Okay after taking the test it nearly made me want to cry because the accuracy swallowed me into a river of emotion and made me want to scream into the void. That being said, It claimed I was a meditator. That is pretty obvious if you knew I was an empath, specifically an emotional healer. Who meditates, and works with crystals, and manifests, and uses subliminal messages. Yes, I think they got my reading pretty good.
My strengths are;
-Thoughtful
-Generous
-Open-Minded
-Creative
-Passionate
-Loyal to their Values
Discussing these to begin with lets start with thoughtful. I do agree with this, I do take a lot of my own time to please others, I am a people pleaser. And will try to help other people with their problems, even spending hours going into deep conversations with people that have emotional issues. And I do tend to think about others than myself.
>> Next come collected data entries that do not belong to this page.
-- ==== Sys2Proof/Machine/PleachRow.lean ====
section
/-! DEFINITION. Pleach's groups, images and stripe rows, the copy that a write to an untaken row waits for, and with it the
device-memory write that every requester uses (08 R221 to R225, R232, R233, R235). -/

namespace Sys2Proof.Machine

def Dev.pl (d : Dev) (p : Nat) : PlPart := Sparse.get (fun _ => PlPart.reset) d.pleach p

def Dev.setPl (d : Dev) (p : Nat) (x : PlPart) : Dev :=
  { d with pleach := Sparse.set (fun _ => PlPart.reset) d.pleach p x }

def plReg (p : Nat) : Nat := 0x2C100 + 0x100 * p

/-! ### Groups (R221) -/

/-- Member index of a logical coordinate. -/
def memberOf (c : Coord) : Nat := c.z % 4 * 2 + c.y % 2

def Dev.member (d : Dev) (p : Nat) : Nat := memberOf (d.logical p)

/-- Source ID of member `h` of the partition's group. -/
def Dev.memberSrc (d : Dev) (p h : Nat) : Nat :=
  let c := d.logical p
  Coord.toNat { x := c.x, y := c.y / 2 * 2 + h % 2, z := c.z / 4 * 4 + h / 2 } * 4 + p

/-- The slice extent admits groups: ny even and nz a multiple of 4 (R221). -/
def Dev.groupOk (d : Dev) (p : Nat) : Bool :=
  let e := sliceReg p + 0xC
  (d.fld e 5 6 + 1) % 2 = 0 && (d.fld e 11 6 + 1) % 4 = 0

/-! ### Images and holdings (R222 to R224) -/

/-- Units of the image. -/
def PlPart.units (x : PlPart) : Nat := (x.srcs.map SrcRange.units).foldl (· + ·) 0

/-- Stripe rows of the image: units 7q to 7q + 6. -/
def PlPart.rows (x : PlPart) : Nat := ceilDiv x.units 7

/-- Address and key index of unit `u` of the image; none beyond its end. -/
def unitAt : List SrcRange → Nat → Option (Nat × Nat)
  | [], _ => none
  | r :: rs, u => if u < r.units then some (r.addr + 4096 * u, r.key) else unitAt rs (u - r.units)

/-- Position in the image of the unit that holds address `a`. -/
def unitOfAddr : List SrcRange → Nat → Nat → Option Nat
  | [], _, _ => none
  | r :: rs, a, n =>
    if r.addr ≤ a ∧ a < r.addr + 4096 * r.units then some (n + (a - r.addr) / 4096)
    else unitOfAddr rs a (n + r.units)

def Dev.section_ (d : Dev) (p : Nat) : Nat := d.fld (plReg p + 0x10) 0 25

def Dev.holdBase (d : Dev) (p : Nat) : Nat := d.fld (plReg p + 8) 21 20 * granuleBytes

def Dev.holdKey (d : Dev) (p : Nat) : Nat := d.fld (plReg p + 8) 41 12

/-- `n` bytes rounded up to whole granules. -/
def roundGranule (n : Nat) : Nat := ceilDiv n granuleBytes * granuleBytes

/-- Offset of a slot in the holdings area (Table 08-2). -/
def Dev.slotOffset (d : Dev) (p k : Nat) : Nat :=
  granuleBytes + roundGranule (ceilDiv (d.section_ p) 8) + k * roundGranule (8 * d.section_ p * 4096)

/-- Address of position `q` of section `j` of slot `k`. -/
def Dev.holdAddr (d : Dev) (p k j q : Nat) : Nat :=
  d.holdBase p + d.slotOffset p k + (j * d.section_ p + q) * 4096

/-- Address of the READY (`c` 0) or COMMIT (`c` 1) line of slot `k` and member `g` in the control granule (Table 08-2). -/
def Dev.recordAddr (d : Dev) (p k g c : Nat) : Nat := d.holdBase p + 512 + ((k * 8 + g) * 2 + c) * 128

/-! ### Generations -/

def PlPart.gen (x : PlPart) (k : Nat) : Gen := if k = 0 then x.gen0 else x.gen1

def PlPart.setGen (x : PlPart) (k : Nat) (g : Gen) : PlPart := if k = 0 then { x with gen0 := g } else { x with gen1 := g }

/-- Abandon the generation being copied: its slot stays uncounted (R253, 10 R316). The watermark stands until the next cut (R230). -/
def Dev.abandonGen (d : Dev) (p : Nat) : Dev :=
  d.setPl p { d.pl p with cur := none, stripes := [] }

/-- A 128-byte READY (kind 0) or COMMIT (kind 1) record; the spec gives no layout. -/
def recordBytes (step slot member kind : Nat) : List Byte := (List.range 128).map (Config.groupRecord step slot member kind)

/-! ### What the holdings area records (Table 08-2) -/

/-- Write whole lines at an offset of the holdings area; a line that Selvedge refuses keeps what it holds. -/
def Dev.writeHeld (d : Dev) (p off : Nat) (bs : List Byte) : Dev :=
  let q := engineReq p (d.holdKey p)
  match d.grantAll q true (linesOf (d.holdBase p + off) bs.length) with
  | some _ => d
  | none =>
    match d.writeLines q (bs.length / 128 + 2) (d.holdBase p + off) bs with
    | .ok d _ => d
    | .fail d _ => d

/-- Write the record of slot `k` and its copy (R230, R235). -/
def Dev.writeSlot (d : Dev) (p k : Nat) : Dev :=
  let g := (d.pl p).gen k
  let bs := (List.range 128).map (Config.slotRecord g.step g.counted)
  (d.writeHeld p (128 * k) bs).writeHeld p (128 * (k + 2)) bs

/-- Byte `i` of the row bitmap: 1 bit per stripe row, lowest first. -/
def bitmapByte (taken : List Nat) (i : Nat) : Byte :=
  BitVec.ofNat 8 (((List.range 8).map fun j => b2n (taken.contains (8 * i + j)) * 2 ^ j).foldl (· + ·) 0)

/-- Write the line of the row bitmap that holds the bit of row `q` (R232). -/
def Dev.writeBitmap (d : Dev) (p q : Nat) : Dev :=
  let l := q / 1024 * 128
  d.writeHeld p (granuleBytes + l) ((rangeFrom l 128).map (bitmapByte (d.pl p).taken))

/-- Clear the row bitmap (R230). -/
def Dev.clearBitmap (d : Dev) (p : Nat) : Dev :=
  d.writeHeld p granuleBytes (List.replicate (ceilDiv (d.section_ p) 1024 * 128) 0)

/-- A stripe PUT of the generation being copied to member `h`, under `ENG` on channel 15; its rejection comes back under its
counter (R225). -/
def Dev.sendStripe (d : Dev) (p h addr : Nat) (bs : List Byte) : Dev :=
  let d := d.rollEpoch p
  let d := d.setPl p { d.pl p with stripes := ((d.sh p).epoch, (d.sh p).ctr) :: (d.pl p).stripes }
  d.send p { Draft.blank with typ := 1, ch := 15, dest := d.memberSrc p h, eng := true,
                              addr := addr, key := d.holdKey p, len := bs.length / 64, payload := bs }

/-- Send a record to every peer, each by a stripe PUT (R225, R235). -/
def Dev.sendRecords (d : Dev) (p k kind : Nat) : Dev :=
  let g := d.member p
  ((List.range 8).filter (· ≠ g)).foldl (fun d h =>
    d.sendStripe p h (d.recordAddr p k g kind) (recordBytes ((d.pl p).gen k).step k g kind)) d

/-- READY from all seven peers and own READYs sent: write and send COMMIT once (R235). -/
def Dev.commitIfReady (d : Dev) (p k : Nat) : Dev :=
  let g := (d.pl p).gen k
  if (d.pl p).cur = some k ∧ g.sent ∧ g.ready.length = 7 ∧ !g.commit.contains (d.member p) then
    let d := d.setPl p ((d.pl p).setGen k { g with commit := insNat (d.member p) g.commit })
    (d.writeHeld p (512 + ((k * 8 + d.member p) * 2 + 1) * 128) (recordBytes g.step k (d.member p) 1)).sendRecords p k 1
  else d

/-- COMMIT held from all eight members: the generation counts (R235). -/
def Dev.countIfCommitted (d : Dev) (p k : Nat) : Dev :=
  let x := d.pl p
  let g := x.gen k
  if x.cur = some k ∧ !g.counted ∧ g.commit.length = 8 then
    let iv := match x.prevCut with
      | some t => d.now - t
      | none => 0
    let d := d.setPl p { x.setGen k { g with counted := true } with
      cur := none, stripes := [], prevCut := some x.cutAt, tookOver := none }
    let d := d.writeSlot p k
    let d := d.setReg (plReg p + 0x88) (BitVec.ofNat 64 (d.now - x.cutAt))
    let d := d.setReg (plReg p + 0x90) (BitVec.ofNat 64 (max (d.reg (plReg p + 0x90)).toNat iv))
    d.raisePart p 2
  else d

/-- Every row taken: the member sends READY to each peer once; with all seven READYs there already it commits too (R235). -/
def Dev.readyIfDone (d : Dev) (p : Nat) : Dev :=
  let x := d.pl p
  match x.cur with
  | none => d
  | some k =>
    if x.rows ≤ x.taken.length ∧ !(x.gen k).sent then
      (((d.setPl p (x.setGen k { x.gen k with sent := true })).sendRecords p k 0).commitIfReady p k).countIfCommitted p k
    else d

/-- The seven units of a stripe row, read as Selvedge reads; none when a line is bad or refused (12 Table 12-6). -/
def Dev.readUnits (d : Dev) (p : Nat) : List Nat → Res (List (List Byte))
  | [] => .ok d []
  | u :: us =>
    match unitAt (d.pl p).srcs u with
    | none =>
      match Dev.readUnits d p us with
      | .ok d xs => .ok d (List.replicate 4096 0 :: xs)
      | .fail d w => .fail d w
    | some (a, k) =>
      match d.read (engineReq p k) a 4096 with
      | .fail d w => .fail d w
      | .ok d bs =>
        match Dev.readUnits d p us with
        | .ok d xs => .ok d (bs :: xs)
        | .fail d w => .fail d w

/-- Bytewise exclusive or of strings of one length. -/
def xorBytes (xs ys : List Byte) : List Byte := List.zipWith (· ^^^ ·) xs ys

/-- The bitwise XOR of the units of a row (R223). -/
def parity (us : List (List Byte)) : List Byte := us.foldl xorBytes (List.replicate 4096 0)

/-- Issue the stripe PUTs of row `q`: unit 7q + j goes to member (g + 1 + j) mod 8, section j of slot `k` (R223, R225). -/
def Dev.sendStripes (d : Dev) (p k q : Nat) : Nat → List (List Byte) → Dev
  | _, [] => d
  | j, u :: us =>
    Dev.sendStripes (d.sendStripe p ((d.member p + 1 + j) % 8) (d.holdAddr p k j q) u) p k q (j + 1) us

/-- Copy stripe row `q`: read its units, issue their PUTs, write the parity row, set the row's bit; then it is taken (R232). A row that
cannot be read cannot be taken, and the generation is abandoned (12 Table 12-6). -/
def Dev.takeRow (d : Dev) (p q : Nat) : Dev :=
  let x := d.pl p
  match x.cur with
  | none => d
  | some k =>
    if x.taken.contains q ∨ x.rows ≤ q then d
    else match d.readUnits p (rangeFrom (7 * q) 7) with
      | .fail d _ => d.abandonGen p
      | .ok d us =>
        let d := (d.sendStripes p k q 0 us).bump (plReg p + 0x80) 7
        match d.grantAll (engineReq p (d.holdKey p)) true (linesOf (d.holdAddr p k 7 q) 4096) with
        | some _ => d.abandonGen p
        | none =>
          match d.writeLines (engineReq p (d.holdKey p)) 33 (d.holdAddr p k 7 q) (parity us) with
          | .fail d _ => d.abandonGen p
          | .ok d _ =>
            let x := d.pl p
            ((d.setPl p { x with taken := insNat q x.taken }).writeBitmap p q).readyIfDone p

/-- A write to a line of a source range whose row is not taken copies the row first (R233). -/
def Dev.forceRow (d : Dev) (a : Nat) : Dev :=
  let p := a / d.window
  let x := d.pl p
  match x.cur, unitOfAddr x.srcs a 0 with
  | some _, some u =>
    if x.taken.contains (u / 7) then d
    else (d.takeRow p (u / 7)).bump (plReg p + 0x78) 1
  | _, _ => d

def Dev.forceRows (d : Dev) (ls : List Nat) : Dev := ls.foldl (fun d l => d.forceRow (128 * l)) d

/-! ### The write every requester uses -/

/-- The access check of a write to lines `ls` (12 R362): the first line that is refused refuses the whole. -/
def Dev.grantWrite (d : Dev) (q : Req) (ls : List Nat) : Res Unit :=
  match d.grantAll q true ls with
  | some (.bounds, _) => .fail d .bounds
  | some (.floor, x) => .fail (d.refuse q x true true) .denied
  | some (_, x) => .fail (d.refuse q x true false) .denied
  | none => .ok d ()

/-- The lines of a granted write: rows and steps that it reaches are taken first (08 R233, 12 R369). -/
def Dev.putLines (d : Dev) (q : Req) (a : Nat) (bs : List Byte) : Res Unit :=
  (d.forceRows (linesOf a bs.length)).writeLines q (bs.length / 128 + 2) a bs

/-- Write `bs` from `a` under request `q`: the whole range must be granted before any byte is written. -/
def Dev.write (d : Dev) (q : Req) (a : Nat) (bs : List Byte) : Res Unit :=
  match d.grantWrite q (linesOf a bs.length) with
  | .ok d _ => d.putLines q a bs
  | .fail d w => .fail d w

/-- An engine's write whose failure changes nothing further here. -/
def Dev.writeD (d : Dev) (q : Req) (a : Nat) (bs : List Byte) : Dev :=
  match d.write q a bs with
  | .ok d _ => d
  | .fail d _ => d

end Sys2Proof.Machine
end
I do also think I am generous, I think that’s apart of my nature, I will help anyone I see that is struggling, whether it’s food, or money, or using what I have to make other people smile. I also am very generous with my time, which is something I’ll easily give to anyone who needs it, because I believe I have the power to emotionally connect with people and I see things that other people can’t.
I am also agreeing with being Open-Minded, but I do tend to sometimes like things to be my way, I am open to suggestions and I don’t mind taking time out of my day to learn new things from new people. I also don’t tend to judge people either, and would just rather get along with everyone and have no conflicts.
Loyal to my Values, typically that is correct, I tend to do the right thing to a fault, even if doing the wrong thing, is the right thing, and I don’t settle for less. I believe in holding my values is important otherwise it could have an impact on others, and on myself, and that’s never a good thing.
My weaknesses;
-Overly Idealistic
-Self Critical
-Impractical
-Emotionally Driven
-Conflict Averse
-Difficult to get to know
Overly Idealistic is something I deal with everyday, without fail, and It can span to career paths, even to relationships and myself. I can spend hours fantasizing or replaying situations, with such an active and creative imagination, it leaves my easy to get distracted what could benefit me in the present instead of dwelling on the past or the future.
Self critical. YEP. Where do I even begin. I self criticize myself even for breathing, and that’s not exaggerating. I am very harsh on myself, especially when it comes my appearance, and my career and my voice. I want to be the very best i can be, so even when I give it my best, often then not, my best is never good enough, i often have to slap myself out of thinking this way because it leaves me unmotivated and puts me in a very toxic cycle.
I’m an empath, and I’m extremely emotionally driven, it’d kind of who I am. I don’t to well in arguments, because I often don’t listen to logic and reason, I listen to what’s in my heart, instead, and I often can’t see the bigger picture.
Conflict Averse is something I also agree on, its because I would rather just avoid a heated situation than confront it, And I do not like engaging in Arguments, and I am more likely passive aggressive, and let you know I’m not happy with you in a more subtle manner.
I do agree that I am difficult to get to know, If people don’t know how I act or think, it can leave them thinking I am quite odd, or strange. people that know me can handle me a lot better, People have certain ways to deal with me, but not many people truly know me, which can create conflicts.